Mientras tanto Katherine se mostro pálida y los comentarios de las mujeres la dejaron boquiabierta, ¿Acaso la pobre niña ahora tema de conversación entre la desagradable sociedad de la nobleza? Tan perdida estaba en sus pensamientos que no se dio cuenta que dejo caer su taza al suelo rompiéndola al instante.

-¡Katherine, querida!- gritó Jody mientras se levantaba.

La mujer no se movió de su lugar y bajó su cabeza lentamente para ver su taza rota.

-¡Y era de porcelana fina!- lloró Aurelia al ver lo que quedaba de la taza.

Una mujer llegó corriendo hasta el desastre pero al ver a la duquesa mostró preocupación decidió sacarse de su duda.

-¿Se encuentra bien?- preguntó mientras la sacaba de sus pensamientos.

-Si Diona, no te preocupes- se levantó para dejarla limpiar su desastre.

La gorda y la flaca comenzaron a susurrarse mientras miraban de manera incorrecta a la duquesa.

-¡Guarden silencio!- ordenó la mujer.

-Vale vale, te obedeceremos porque tú tienes un nivel mas alto que nosotras- respondió malhumorada la gorda.

-Respóndanme algo, ¿Acaso ustedes mismas han comprobado que es la hija de ese hombre?- pregunto furiosa.

-No, no realmente- respondió Jody.

-¿Y que mas saben?- preguntó Katherine mientras fruncía el ceño.

-Solo lo que acabamos de comentar- respondió Aurelia mientras temblaba de miedo. -¡¿Pero porque tanta importancia por esa chiquilla?!

-Una verdadera dama no se mete en cosas que no le incumben y si me disculpan, den esta reunión por terminada- tomó parte de su largo vestido rojo y comenzó a caminar dándoles la espalda.

-Mis señoras, si no les molesta… tengo que mostrarles la salida. La duquesa acaba de dar por terminada la reunión y si yo fuera ustedes no andaría por aquí cuando ella esta enojada…- comentó la mujer que limpiaba el desastre mientras las mujeres ponían un rostro de disgusto.

-¡Pero que mujer!- se quejó la pelirroja.

-De todos modos… ya no íbamos- comentó la otra.

Cementerio de Goa

Una niña con vestido negro y peinada con una diadema negra que dejaba ver su frente se encontraba enfrente de una lapida y rodeada de numerosas flores.
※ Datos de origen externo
/-- In READ an operation other than LINK_INIT and RESET stays in READ. -/
theorem exec_staysInRead {s t : Block c} {i : Instr} (h : exec i ⟨c, s⟩ = .next ⟨c, t⟩) (hinit : i ≠ .linkInit)
    (hreset : i ≠ .reset) (hread : s.ls = .read) : t.StaysInRead s.epoch := by
  have hshake : t.shookHands = false := by
    rw [Bool.eq_false_iff]
    intro hshake
    obtain ⟨hls, -⟩ := exec_shookHands h hshake
    simp [hls] at hread
  have hls : t.ls = .read := by simpa [hread] using exec_ls_same_or_read h hinit hreset
  have hepoch : t.epoch = s.epoch := by simpa [hreset, hshake] using exec_epoch h
  exact ⟨hshake, hls, hepoch, (exec_outputsOk h).cmdOut_eq_nil hshake⟩

/-- In READ the step that performs the offered operation shows the outputs of READ. -/
theorem exec_readOutputs {s t : Block c} {inp : Input c} {rest : List (Input c)} (hpending : s.pending = inp :: rest)
    (h : exec (decode s.esc inp.txn) ⟨c, s.accept inp rest⟩ = .next ⟨c, t⟩) (hread : s.ls = .read) :
    s.ReadOutputs s.epoch t := by
  obtain ⟨hframe, hother⟩ := linkStateTransitions c _ t _ h
  refine ⟨inp, rest, hpending, fun b hi hcompletes => ?_, fun hcompletes => (hother hcompletes).1⟩
  obtain ⟨hbad, hgood⟩ := hframe b hi hcompletes
  split_ifs with hverify
  · obtain ⟨-, hdeliver, -⟩ := hgood hverify
    obtain ⟨-, hact, -, hrec⟩ := hdeliver hread
    exact ⟨hact, hrec⟩
  · obtain ⟨-, hact, -, hrec⟩ := hbad (Bool.eq_false_of_not_eq_true hverify)
    exact ⟨hact, hrec⟩

/-- By induction over the steps: from READ every visited block stays in READ, with the outputs of READ. -/
theorem Block.Visits.readOutputs {s : Block c} {us : List (Block c)} (h : s.Visits us) (hread : s.ls = .read) :
    (∀ u ∈ us, u.StaysInRead s.epoch) ∧ List.IsChain (fun u v => u.ReadOutputs s.epoch v) (s :: us) := by
  induction h with
  | nil s => exact ⟨by simp, .singleton s⟩
  | @cons s t us inp rest hpending hinit hreset hexec _ ih =>
    obtain ⟨hshake, hls, hepoch, hcmd⟩ : t.StaysInRead s.epoch := (exec_staysInRead hexec hinit hreset hread :)
    obtain ⟨hall, hchain⟩ := ih hls
    rw [hepoch] at hall hchain
    exact ⟨List.forall_mem_cons.2 ⟨⟨hshake, hls, hepoch, hcmd⟩, hall⟩,
      .cons_cons (exec_readOutputs hpending hexec hread) hchain⟩

theorem step_linkRead {s : Block c} {inp : Input c} {rest : List (Input c)} (hpending : s.pending = inp :: rest)
    (hword : inp.txn = encode .linkRead) : step ⟨c, s⟩ = .next ⟨c, (s.accept inp rest).beginStep.setLs .read⟩ := by
  rw [step_offered hpending, hword, decodeUndoesEncode s.esc .linkRead rfl rfl]
  exact exec_linkRead _

/-- Settles O45: LINK_READ leaves READ, and every step of a run without LINK_INIT and RESET stays there; the signed frame
of the script verifies and so meets DELIVER. -/
theorem linkReadPreemptsTheHandshake : Obligations.LinkReadPreemptsTheHandshake := by
  refine ⟨fun c s t h n hwords states hrun => ?_, fun c s p hc hesc hp => ?_⟩
  · cases (exec_linkRead s).symm.trans h
    obtain ⟨us, rfl, hvisits⟩ := Block.visits_of_run hwords hrun
    exact ⟨us, rfl, hvisits.readOutputs rfl⟩
  · have hlen := signedFrame_length hc hp
    obtain ⟨inp, rest, hpending, hword, hrest⟩ : ∃ inp rest,
        (s.loadScript [.linkRead, .sframe p]).pending = inp :: rest ∧ inp.txn = encode .linkRead ∧
          rest = ((stuff (signedFrame c p)).map feedWord).map fun w => ⟨w, 0⟩ :=
      ⟨_, _, rfl, rfl, List.append_nil _⟩
    have hstep := step_linkRead hpending hword
    obtain ⟨before, m, hrun, -, hquiet⟩ :=
      run_stuff (s := ((s.loadScript [.linkRead, .sframe p]).accept inp rest).beginStep.setLs .read) (v := 0) hesc hlen
        (ne_nil_of_frameLen hc hlen) hrest
    refine ⟨_ :: before, _, (run_next hstep).trans (congrArg (Run.after _) hrun),
      List.forall_mem_cons.2 ⟨⟨rfl, rfl, rfl⟩, hquiet⟩, ?_⟩
    rw [Block.onFrame_read (signedFrameVerifies c p hc hp) rfl]
    exact ⟨rfl, rfl, rfl, rfl, rfl⟩

end Sys2Proof.Machine

/-! PROOFS. The frame parser (`43_frame_parser.md`): the wrap of TIME, and the bytes and bits a record depends on. -/

namespace Sys2Proof.Machine

variable {c : Config}

/-! ## TIME -/

/-- Settles O48: the addition of words is modulo `2^RTC_W`, and reducing the timestamp first does not change it. -/
theorem timeWrapsAtTheRtcWidth : Obligations.TimeWrapsAtTheRtcWidth := by
  intro n w ts epoch _
  calc (time w ts epoch).toNat
    _ = (ts.toNat % 2 ^ w + epoch.toNat) % 2 ^ w := by rw [time, BitVec.toNat_add, BitVec.toNat_setWidth]
    _ = (ts.toNat + epoch.toNat) % 2 ^ w := Nat.mod_add_mod _ _ _

/-! ## What a record depends on -/

theorem fieldBytes_congr {cf cf' : List Byte} {o w : Nat}
    (h : ∀ k < w, frameByte cf (o + k) = frameByte cf' (o + k)) : fieldBytes cf o w = fieldBytes cf' o w :=
  List.map_congr_left fun k hk => h k (List.mem_range.1 hk)

theorem spanValue_congr {cf cf' : List Byte} {f : FieldSpan}
    (h : ∀ k < f.width, frameByte cf (f.offset + k) = frameByte cf' (f.offset + k)) :
    spanValue c cf f = spanValue c cf' f := by
  rw [spanValue, spanValue, fieldValue, fieldValue, fieldBytes_congr h]

/-- Settles O49: each carried field is a `spanValue` of its own bytes, `time` with the same epoch added, and the two
flags are bits the frames agree on. -/
theorem recordDependsOnCarriedFieldsOnly : Obligations.RecordDependsOnCarriedFieldsOnly := by
  intro c cf cf' epoch hfields hflags
  have hspans : ∀ f ∈ [c.layout.voltage, c.layout.current, c.layout.phase, c.layout.temperature, c.layout.timestamp,
      c.layout.error], spanValue c cf f = spanValue c cf' f := fun f hf => spanValue_congr (hfields f hf)
  simp only [List.forall_mem_cons] at hspans
  obtain ⟨hvoltage, hcurrent, hphase, htemperature, htimestamp, herror, -⟩ := hspans
  have hoccupancy : occupancyFlag c cf = occupancyFlag c cf' := hflags c.occBit (.inl rfl)
  have hrelay : relayFlag c cf = relayFlag c cf' := hflags c.relayBit (.inr rfl)
  rw [parse, parse, hoccupancy, hrelay, hvoltage, hcurrent, hphase, htemperature, htimestamp, herror]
Toda la noche se pasó velando a su padre y a primera hora del día, fue enterrado.

Todo fue tan rápido y a la vez lento. Su dolor todavía no terminaba pues tenia que volver al restaurante de su padre para leer junto a Tom y otra persona el testamento de Hope. Jessica al igual que Louis decidieron no acompañarlos ya que si su jefe les había dejado algo, estos se lo cederían a la niña. Krystal apreció ese acto demasiado.

-¿Y ahora que haré?- se preguntó ella entre lagrimas.

Mientras la observaba de lejos, Tom la miró tristemente y decidió ir por ella antes de que se pusiera peor.

-Krystal…- se acercó Tom. –Tenemos que irnos, nos están esperando…- la tomó de los hombros.

-¡No quiero!- se sacudió para librarse del agarre de este.

-Tu padre no hubiera querido verte así, sé que te duele pero debes ser fuerte y no solo por él si no por ti misma.

La castaña miró de reojo al chico y vio que este también tenía lágrimas en los ojos. Después de pensarlo por unos minutos, decidió irse con él.

-De acuerdo. Pero por favor, déjame a solas con mi padre un momento…- se sentó de sobre sus rodillas frente a la lapida mientras escuchaba los pasos de Tom alejarse.

El viento era caliente, las hojas de los árboles bailaban y el pasto era húmedo. Esta era parte de una memoria que Krystal jamás olvidaría en el resto de sus días.

-Creo que no hay nada mas que decir… solo un "Hasta luego"- comenzó a derramar lágrimas. –Prometo ser feliz pase lo que pase. Aun me sorprende que mi madre no le haya llegado la noticia de tu muerte pero da igual, mientras no seas olvidado por nadie, me conformo. Ya veras que vendré a visitarte y quien sabe, cuando crezca podre traer a mi futuro marido para que lo conozcas…- dejo caer la ultima lagrima. –Y a tus nietos. Bueno, tengo que irme, Tom me está esperando. Hasta luego, Papá.- le dedico una última sonrisa antes de levantarse e irse por el mismo rumbo que el joven.

Montaña Corvo

Tres niños se encontraban cazando ya que Dadan, la mujer que los cuidaba se los había ordenado. Al trepar árboles y correr a máxima velocidad algo hizo que Ace, el líder, se detuviera para buscar algo que aparentemente se le había caído. Al notar su ausencia, sus hermanos se detuvieron y regresaron para buscarlo.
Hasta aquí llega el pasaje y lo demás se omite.